Wow that is one hell of a story. I hope your ok you've had some real struggles. I think you've already said your piece and now it's up to him. I think the really positive thing about you and one i cant say about my ex's lol is that you don't use manipulation to get him back so you should really be proud of yourself. I think your struggles in life even though you've made a mistake here and there really shows how nice your heart is believe it or not. Yes you went to that sex thing that was a mistake were human we all make mistakes unfortunately that one can really play on your partners head I should know because I dated a girl who I ended up finding out was a pro and I was devastated to say the least and really hurt. It's hard to impart in his mind what your feeling and what's in your heart and mind after something like this even though I can tell you are sincere.

 

The sister spreading the rumours has obviously added fuel to the fire so maybe just be patient for that end to simmer and settle down. I donno wether you cld as proof show hin somehow you only worked at that place for that short period maybe a reference or something.

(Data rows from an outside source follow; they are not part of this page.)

-- ==== Sys2Proof/Laws/State.lean ====
section
/-! SUPPORT. Each field of the state after each of the shared updates: the one an update changes has the value given, and every other := rfl
is as before. -/
namespace Sys2Proof.Machine

/-! ### updChan -/

@[simp] theorem updChan_pending (s : State) (c : Nat) (f : Channel → Channel) : (s.updChan c f).pending = s.pending := rfl
@[simp] theorem updChan_pins (s : State) (c : Nat) (f : Channel → Channel) : (s.updChan c f).pins = s.pins := rfl
@[simp] theorem updChan_fuses (s : State) (c : Nat) (f : Channel → Channel) : (s.updChan c f).fuses = s.fuses := rfl
@[simp] theorem updChan_boot (s : State) (c : Nat) (f : Channel → Channel) : (s.updChan c f).boot = s.boot := rfl
@[simp] theorem updChan_clk (s : State) (c : Nat) (f : Channel → Channel) : (s.updChan c f).clk = s.clk := rfl
@[simp] theorem updChan_lib (s : State) (c : Nat) (f : Channel → Channel) : (s.updChan c f).lib = s.lib := rfl
@[simp] theorem updChan_vis (s : State) (c : Nat) (f : Channel → Channel) : (s.updChan c f).vis = s.vis := rfl
@[simp] theorem updChan_stg (s : State) (c : Nat) (f : Channel → Channel) : (s.updChan c f).stg = s.stg := rfl
@[simp] theorem updChan_ledger (s : State) (c : Nat) (f : Channel → Channel) : (s.updChan c f).ledger = s.ledger := rfl
@[simp] theorem updChan_tasks (s : State) (c : Nat) (f : Channel → Channel) : (s.updChan c f).tasks = s.tasks := rfl
@[simp] theorem updChan_nextTask (s : State) (c : Nat) (f : Channel → Channel) : (s.updChan c f).nextTask = s.nextTask := rfl
@[simp] theorem updChan_chans (s : State) (c : Nat) (f : Channel → Channel) : (s.updChan c f).chans = modAt s.chans c f := rfl
@[simp] theorem updChan_eth0 (s : State) (c : Nat) (f : Channel → Channel) : (s.updChan c f).eth0 = s.eth0 := rfl
@[simp] theorem updChan_eth1 (s : State) (c : Nat) (f : Channel → Channel) : (s.updChan c f).eth1 = s.eth1 := rfl
@[simp] theorem updChan_ocs (s : State) (c : Nat) (f : Channel → Channel) : (s.updChan c f).ocs = s.ocs := rfl
@[simp] theorem updChan_ports (s : State) (c : Nat) (f : Channel → Channel) : (s.updChan c f).ports = s.ports := rfl
@[simp] theorem updChan_rings (s : State) (c : Nat) (f : Channel → Channel) : (s.updChan c f).rings = s.rings := rfl
@[simp] theorem updChan_clusters (s : State) (c : Nat) (f : Channel → Channel) : (s.updChan c f).clusters = s.clusters := rfl
@[simp] theorem updChan_flows (s : State) (c : Nat) (f : Channel → Channel) : (s.updChan c f).flows = s.flows := rfl
@[simp] theorem updChan_sends (s : State) (c : Nat) (f : Channel → Channel) : (s.updChan c f).sends = s.sends := rfl
@[simp] theorem updChan_casts (s : State) (c : Nat) (f : Channel → Channel) : (s.updChan c f).casts = s.casts := rfl
@[simp] theorem updChan_buckets (s : State) (c : Nat) (f : Channel → Channel) : (s.updChan c f).buckets = s.buckets := rfl
@[simp] theorem updChan_links (s : State) (c : Nat) (f : Channel → Channel) : (s.updChan c f).links = s.links := rfl
@[simp] theorem updChan_disc (s : State) (c : Nat) (f : Channel → Channel) : (s.updChan c f).disc = s.disc := rfl
@[simp] theorem updChan_faults (s : State) (c : Nat) (f : Channel → Channel) : (s.updChan c f).faults = s.faults := rfl
@[simp] theorem updChan_rot (s : State) (c : Nat) (f : Channel → Channel) : (s.updChan c f).rot = s.rot := rfl
@[simp] theorem updChan_power (s : State) (c : Nat) (f : Channel → Channel) : (s.updChan c f).power = s.power := rfl
@[simp] theorem updChan_fw (s : State) (c : Nat) (f : Channel → Channel) : (s.updChan c f).fw = s.fw := rfl
@[simp] theorem updChan_irq (s : State) (c : Nat) (f : Channel → Channel) : (s.updChan c f).irq = s.irq := rfl
@[simp] theorem updChan_regs (s : State) (c : Nat) (f : Channel → Channel) : (s.updChan c f).regs = s.regs := rfl
@[simp] theorem updChan_shown (s : State) (c : Nat) (f : Channel → Channel) : (s.updChan c f).shown = s.shown := rfl
@[simp] theorem updChan_mirror (s : State) (c : Nat) (f : Channel → Channel) : (s.updChan c f).mirror = s.mirror := rfl
@[simp] theorem updChan_sampled (s : State) (c : Nat) (f : Channel → Channel) : (s.updChan c f).sampled = s.sampled := rfl
@[simp] theorem updChan_freeCtr (s : State) (c : Nat) (f : Channel → Channel) : (s.updChan c f).freeCtr = s.freeCtr := rfl

/-! ### updPort -/

@[simp] theorem updPort_pending (s : State) (d : Nat) (f : Port → Port) : (s.updPort d f).pending = s.pending := rfl
@[simp] theorem updPort_pins (s : State) (d : Nat) (f : Port → Port) : (s.updPort d f).pins = s.pins := rfl
@[simp] theorem updPort_fuses (s : State) (d : Nat) (f : Port → Port) : (s.updPort d f).fuses = s.fuses := rfl
@[simp] theorem updPort_boot (s : State) (d : Nat) (f : Port → Port) : (s.updPort d f).boot = s.boot := rfl
@[simp] theorem updPort_clk (s : State) (d : Nat) (f : Port → Port) : (s.updPort d f).clk = s.clk := rfl
@[simp] theorem updPort_lib (s : State) (d : Nat) (f : Port → Port) : (s.updPort d f).lib = s.lib := rfl
@[simp] theorem updPort_vis (s : State) (d : Nat) (f : Port → Port) : (s.updPort d f).vis = s.vis := rfl
@[simp] theorem updPort_stg (s : State) (d : Nat) (f : Port → Port) : (s.updPort d f).stg = s.stg := rfl
@[simp] theorem updPort_ledger (s : State) (d : Nat) (f : Port → Port) : (s.updPort d f).ledger = s.ledger := rfl
@[simp] theorem updPort_tasks (s : State) (d : Nat) (f : Port → Port) : (s.updPort d f).tasks = s.tasks := rfl
@[simp] theorem updPort_nextTask (s : State) (d : Nat) (f : Port → Port) : (s.updPort d f).nextTask = s.nextTask := rfl
@[simp] theorem updPort_chans (s : State) (d : Nat) (f : Port → Port) : (s.updPort d f).chans = s.chans := rfl
@[simp] theorem updPort_eth0 (s : State) (d : Nat) (f : Port → Port) : (s.updPort d f).eth0 = s.eth0 := rfl
@[simp] theorem updPort_eth1 (s : State) (d : Nat) (f : Port → Port) : (s.updPort d f).eth1 = s.eth1 := rfl
@[simp] theorem updPort_ocs (s : State) (d : Nat) (f : Port → Port) : (s.updPort d f).ocs = s.ocs := rfl
@[simp] theorem updPort_ports (s : State) (d : Nat) (f : Port → Port) : (s.updPort d f).ports = modAt s.ports d f := rfl
@[simp] theorem updPort_rings (s : State) (d : Nat) (f : Port → Port) : (s.updPort d f).rings = s.rings := rfl
@[simp] theorem updPort_clusters (s : State) (d : Nat) (f : Port → Port) : (s.updPort d f).clusters = s.clusters := rfl
@[simp] theorem updPort_flows (s : State) (d : Nat) (f : Port → Port) : (s.updPort d f).flows = s.flows := rfl
@[simp] theorem updPort_sends (s : State) (d : Nat) (f : Port → Port) : (s.updPort d f).sends = s.sends := rfl
@[simp] theorem updPort_casts (s : State) (d : Nat) (f : Port → Port) : (s.updPort d f).casts = s.casts := rfl
@[simp] theorem updPort_buckets (s : State) (d : Nat) (f : Port → Port) : (s.updPort d f).buckets = s.buckets := rfl
@[simp] theorem updPort_links (s : State) (d : Nat) (f : Port → Port) : (s.updPort d f).links = s.links := rfl
@[simp] theorem updPort_disc (s : State) (d : Nat) (f : Port → Port) : (s.updPort d f).disc = s.disc := rfl
@[simp] theorem updPort_faults (s : State) (d : Nat) (f : Port → Port) : (s.updPort d f).faults = s.faults := rfl
@[simp] theorem updPort_rot (s : State) (d : Nat) (f : Port → Port) : (s.updPort d f).rot = s.rot := rfl
@[simp] theorem updPort_power (s : State) (d : Nat) (f : Port → Port) : (s.updPort d f).power = s.power := rfl
@[simp] theorem updPort_fw (s : State) (d : Nat) (f : Port → Port) : (s.updPort d f).fw = s.fw := rfl
@[simp] theorem updPort_irq (s : State) (d : Nat) (f : Port → Port) : (s.updPort d f).irq = s.irq := rfl
@[simp] theorem updPort_regs (s : State) (d : Nat) (f : Port → Port) : (s.updPort d f).regs = s.regs := rfl
@[simp] theorem updPort_shown (s : State) (d : Nat) (f : Port → Port) : (s.updPort d f).shown = s.shown := rfl
@[simp] theorem updPort_mirror (s : State) (d : Nat) (f : Port → Port) : (s.updPort d f).mirror = s.mirror := rfl
@[simp] theorem updPort_sampled (s : State) (d : Nat) (f : Port → Port) : (s.updPort d f).sampled = s.sampled := rfl
@[simp] theorem updPort_freeCtr (s : State) (d : Nat) (f : Port → Port) : (s.updPort d f).freeCtr = s.freeCtr := rfl

/-! ### updLed -/

@[simp] theorem updLed_pending (s : State) (f : Led → Led) : (s.updLed f).pending = s.pending := rfl
@[simp] theorem updLed_pins (s : State) (f : Led → Led) : (s.updLed f).pins = s.pins := rfl
@[simp] theorem updLed_fuses (s : State) (f : Led → Led) : (s.updLed f).fuses = s.fuses := rfl
@[simp] theorem updLed_boot (s : State) (f : Led → Led) : (s.updLed f).boot = s.boot := rfl
@[simp] theorem updLed_clk (s : State) (f : Led → Led) : (s.updLed f).clk = s.clk := rfl
@[simp] theorem updLed_lib (s : State) (f : Led → Led) : (s.updLed f).lib = s.lib := rfl
@[simp] theorem updLed_vis (s : State) (f : Led → Led) : (s.updLed f).vis = s.vis := rfl
@[simp] theorem updLed_stg (s : State) (f : Led → Led) : (s.updLed f).stg = { s.stg with led := f s.stg.led } := rfl
@[simp] theorem updLed_ledger (s : State) (f : Led → Led) : (s.updLed f).ledger = s.ledger := rfl
@[simp] theorem updLed_tasks (s : State) (f : Led → Led) : (s.updLed f).tasks = s.tasks := rfl
@[simp] theorem updLed_nextTask (s : State) (f : Led → Led) : (s.updLed f).nextTask = s.nextTask := rfl
@[simp] theorem updLed_chans (s : State) (f : Led → Led) : (s.updLed f).chans = s.chans := rfl
@[simp] theorem updLed_eth0 (s : State) (f : Led → Led) : (s.updLed f).eth0 = s.eth0 := rfl
@[simp] theorem updLed_eth1 (s : State) (f : Led → Led) : (s.updLed f).eth1 = s.eth1 := rfl
@[simp] theorem updLed_ocs (s : State) (f : Led → Led) : (s.updLed f).ocs = s.ocs := rfl
@[simp] theorem updLed_ports (s : State) (f : Led → Led) : (s.updLed f).ports = s.ports := rfl
@[simp] theorem updLed_rings (s : State) (f : Led → Led) : (s.updLed f).rings = s.rings := rfl
@[simp] theorem updLed_clusters (s : State) (f : Led → Led) : (s.updLed f).clusters = s.clusters := rfl
@[simp] theorem updLed_flows (s : State) (f : Led → Led) : (s.updLed f).flows = s.flows := rfl
@[simp] theorem updLed_sends (s : State) (f : Led → Led) : (s.updLed f).sends = s.sends := rfl
@[simp] theorem updLed_casts (s : State) (f : Led → Led) : (s.updLed f).casts = s.casts := rfl
@[simp] theorem updLed_buckets (s : State) (f : Led → Led) : (s.updLed f).buckets = s.buckets := rfl
@[simp] theorem updLed_links (s : State) (f : Led → Led) : (s.updLed f).links = s.links := rfl
@[simp] theorem updLed_disc (s : State) (f : Led → Led) : (s.updLed f).disc = s.disc := rfl
@[simp] theorem updLed_faults (s : State) (f : Led → Led) : (s.updLed f).faults = s.faults := rfl
@[simp] theorem updLed_rot (s : State) (f : Led → Led) : (s.updLed f).rot = s.rot := rfl
@[simp] theorem updLed_power (s : State) (f : Led → Led) : (s.updLed f).power = s.power := rfl
@[simp] theorem updLed_fw (s : State) (f : Led → Led) : (s.updLed f).fw = s.fw := rfl
@[simp] theorem updLed_irq (s : State) (f : Led → Led) : (s.updLed f).irq = s.irq := rfl
@[simp] theorem updLed_regs (s : State) (f : Led → Led) : (s.updLed f).regs = s.regs := rfl
@[simp] theorem updLed_shown (s : State) (f : Led → Led) : (s.updLed f).shown = s.shown := rfl
@[simp] theorem updLed_mirror (s : State) (f : Led → Led) : (s.updLed f).mirror = s.mirror := rfl
@[simp] theorem updLed_sampled (s : State) (f : Led → Led) : (s.updLed f).sampled = s.sampled := rfl
@[simp] theorem updLed_freeCtr (s : State) (f : Led → Led) : (s.updLed f).freeCtr = s.freeCtr := rfl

He has taken a lot on with your issues and his pot smoking is not good either for you maybe the two of you need some healthy changes in your life i think before reconnecting. Him smoking that amount of pot and playing video games all day isn't good. Keep getting the professional help nows a good time to work on improving your life work on that resume find a really good job or do something like cleaning in the meantime just to tie you over till you get the really good job. Start exercising get fit eat better live in a better suburb all those things will feel like small wins. You know what that'll do? It'll fill you with confidence and strength so the next time you reconnect and hopefully his on the same page you are both coming from a place of strength and good healthy habits. Meaning you lov yourself enough to not have to fill a void does that make sense?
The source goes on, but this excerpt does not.